# Can Stream download to a portable memory device?



## heg (Jan 12, 2004)

Is there a way to download program content from my Premiere thru Stream to a portable memory device (SD card, USB stick)? I can download to a new iPad, but a couple of movies will max out the iPad's memory. If I want to take a few movies or other TV programs from my Premiere with me on a trip I could use something like RAVPower FileHub 5-in-1 to hold the media files and stream to iPad. Before that will work I need a way to get the media files onto some portable memory device(s). Any solution?


----------



## Dan203 (Apr 17, 2000)

Nope. The files are stored inside the TiVo apps data directory using an special encrypted format. Even if you could manage to get them on an SD card only the TiVo app could play them and it'll only play files in it's own data directory.


----------



## ramiss (Jan 30, 2014)

This is incorrect. You can use Tivo Desktop or pyTivo on your pc to transfer the files and, if you want, encode them to a smaller format such as mp4.


----------



## Dan203 (Apr 17, 2000)

He asked about using the Stream to do this. If he wants to use a PC to do it there are a million options. Heck if he's going to do that I might as well plug the software I develop for. With VideoReDo you can open .tivo files directly, edit out the commercials and save them to an MP4 file in one step.


----------



## heg (Jan 12, 2004)

Thanks to both of you. Obviously the way I worded my question unintentionally limited the available solutions. I don't care if Stream is involved in the download or not. The real issue is how to get programming from Premiere onto portable memory.

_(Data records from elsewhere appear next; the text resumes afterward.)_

@[simp] theorem State.updCore_core_same (k : Nat) (f : Core → Core) : (s.updCore k f).core k = f (s.core k) := by
  simp [State.updCore, State.core]

theorem State.updCore_core_ne (k : Nat) (f : Core → Core) (j : Nat) (h : k ≠ j) : (s.updCore k f).core j = s.core j :=
  Tab.get_upd_ne _ _ _ _ h

@[simp] theorem State.updThread_thread_same (t : Nat) (f : Thread → Thread) : (s.updThread t f).thread t = f (s.thread t) := by
  simp [State.updThread, State.thread]

theorem State.updThread_thread_ne (t : Nat) (f : Thread → Thread) (j : Nat) (h : t ≠ j) : (s.updThread t f).thread j = s.thread j :=
  Tab.get_upd_ne _ _ _ _ h

@[simp] theorem State.updRing_ring_same (r : Nat) (f : Ring → Ring) : (s.updRing r f).ring r = f (s.ring r) := by
  simp [State.updRing, State.ring]

theorem State.updRing_ring_ne (r : Nat) (f : Ring → Ring) (j : Nat) (h : r ≠ j) : (s.updRing r f).ring j = s.ring j :=
  Tab.get_upd_ne _ _ _ _ h

@[simp] theorem State.setChannel_channel_same (c : Nat) (v : List Flight) : (s.setChannel c v).channel c = v := by
  simp [State.setChannel, State.channel]

theorem State.setChannel_channel_ne (c : Nat) (v : List Flight) (j : Nat) (h : c ≠ j) : (s.setChannel c v).channel j = s.channel j :=
  Tab.get_set_ne _ _ _ _ h

@[simp] theorem State.updCounter_counter_same (p : Nat) (f : Counter → Counter) : (s.updCounter p f).counter p = f (s.counter p) := by
  simp [State.updCounter, State.counter]

theorem State.updCounter_counter_ne (p : Nat) (f : Counter → Counter) (j : Nat) (h : p ≠ j) : (s.updCounter p f).counter j = s.counter j :=
  Tab.get_upd_ne _ _ _ _ h

@[simp] theorem State.updCtx_ctx_same (c : Nat) (f : Ctx → Ctx) : (s.updCtx c f).ctx c = f (s.ctx c) := by
  simp [State.updCtx, State.ctx]

theorem State.updCtx_ctx_ne (c : Nat) (f : Ctx → Ctx) (j : Nat) (h : c ≠ j) : (s.updCtx c f).ctx j = s.ctx j :=
  Tab.get_upd_ne _ _ _ _ h

@[simp] theorem State.updSlot_slot_same (n : Nat) (f : Slot → Slot) : (s.updSlot n f).slot n = f (s.slot n) := by
  simp [State.updSlot, State.slot]

theorem State.updSlot_slot_ne (n : Nat) (f : Slot → Slot) (j : Nat) (h : n ≠ j) : (s.updSlot n f).slot j = s.slot j :=
  Tab.get_upd_ne _ _ _ _ h

@[simp] theorem State.setSess_sess_same (n : Nat) (v : Option Session) : (s.setSess n v).sess n = v := by
  simp [State.setSess, State.sess]

theorem State.setSess_sess_ne (n : Nat) (v : Option Session) (j : Nat) (h : n ≠ j) : (s.setSess n v).sess j = s.sess j :=
  Tab.get_set_ne _ _ _ _ h

@[simp] theorem State.updClk_clk_same (k : Nat) (f : StackClk → StackClk) : (s.updClk k f).clk k = f (s.clk k) := by
  simp [State.updClk, State.clk]

theorem State.updClk_clk_ne (k : Nat) (f : StackClk → StackClk) (j : Nat) (h : k ≠ j) : (s.updClk k f).clk j = s.clk j :=
  Tab.get_upd_ne _ _ _ _ h

@[simp] theorem State.updPort_pport_same (p : Nat) (f : PackPort → PackPort) : (s.updPort p f).pport p = f (s.pport p) := by
  simp [State.updPort, State.pport]

theorem State.updPort_pport_ne (p : Nat) (f : PackPort → PackPort) (j : Nat) (h : p ≠ j) : (s.updPort p f).pport j = s.pport j :=
  Tab.get_upd_ne _ _ _ _ h

@[simp] theorem State.setOp_op_same (e : Nat) (v : Option OpRun) : (s.setOp e v).op e = v := by
  simp [State.setOp, State.op]

theorem State.setOp_op_ne (e : Nat) (v : Option OpRun) (j : Nat) (h : e ≠ j) : (s.setOp e v).op j = s.op j :=
  Tab.get_set_ne _ _ _ _ h

@[simp] theorem State.updSess_sess_same (n : Nat) (f : Session → Session) : (s.updSess n f).sess n = (s.sess n).map f := by
  simp [State.updSess]

theorem State.updSess_sess_ne (n : Nat) (f : Session → Session) (j : Nat) (h : n ≠ j) : (s.updSess n f).sess j = s.sess j :=
  Tab.get_set_ne _ _ _ _ h

@[simp] theorem State.emit_out_eq (o : Out) : (s.emit o).out = s.out ++ [o] := rfl

@[simp] theorem State.updMem_mem_eq (f : Memory → Memory) : (s.updMem f).mem = f s.mem := rfl

/-- Two states whose parts are the same are one state. -/
theorem State.ext_parts (a b : State)
    (h_pending : a.pending = b.pending) (h_life : a.life = b.life) (h_supply : a.supply = b.supply) (h_clks : a.clks =
    b.clks) (h_plls : a.plls = b.plls) (h_doms : a.doms = b.doms) (h_temps : a.temps = b.temps) (h_excluded : a.excluded = b.excluded) (h_engines :
    a.engines = b.engines) (h_cores : a.cores = b.cores) (h_threads : a.threads = b.threads) (h_rings : a.rings = b.rings)
    (h_channels : a.channels = b.channels) (h_sync : a.sync = b.sync) (h_ctxs : a.ctxs = b.ctxs) (h_watch : a.watch =
    b.watch) (h_mem : a.mem = b.mem) (h_hist : a.hist = b.hist) (h_ing : a.ing = b.ing) (h_comms : a.comms = b.comms)
    (h_img : a.img = b.img) (h_results : a.results = b.results) (h_io : a.io = b.io) (h_logs : a.logs = b.logs) (h_upk :
    a.upk = b.upk) (h_store : a.store = b.store) (h_opt : a.opt = b.opt) (h_trust : a.trust = b.trust) (h_ckpt : a.ckpt =
    b.ckpt) (h_kennel : a.kennel = b.kennel) (h_pack : a.pack = b.pack) (h_out : a.out = b.out) (h_draws : a.draws =
    b.draws) : a = b := by
  cases a
  cases b
  simp only at *
  subst_vars
  rfl

end Sys2Proof.Machine
end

You have given me some options to try. Thx


----------



## bluedakar (May 1, 2006)

When you get the media transferred to SD card, a good way to stream them to one or more devices is Airstash. I have used one for years and it is perfect for this. It's compact, lasts for 7 hours of streaming on a charge, very simple to use and relatively cheap.


----------



## Dan203 (Apr 17, 2000)

FYI youc an get a free version of TiVo Desktop here...

http://assets.tivo.com/assets/exe/tivotogo/TiVoDesktop2.8.3.exe

They only list the paid version on their website but the free one still works.


----------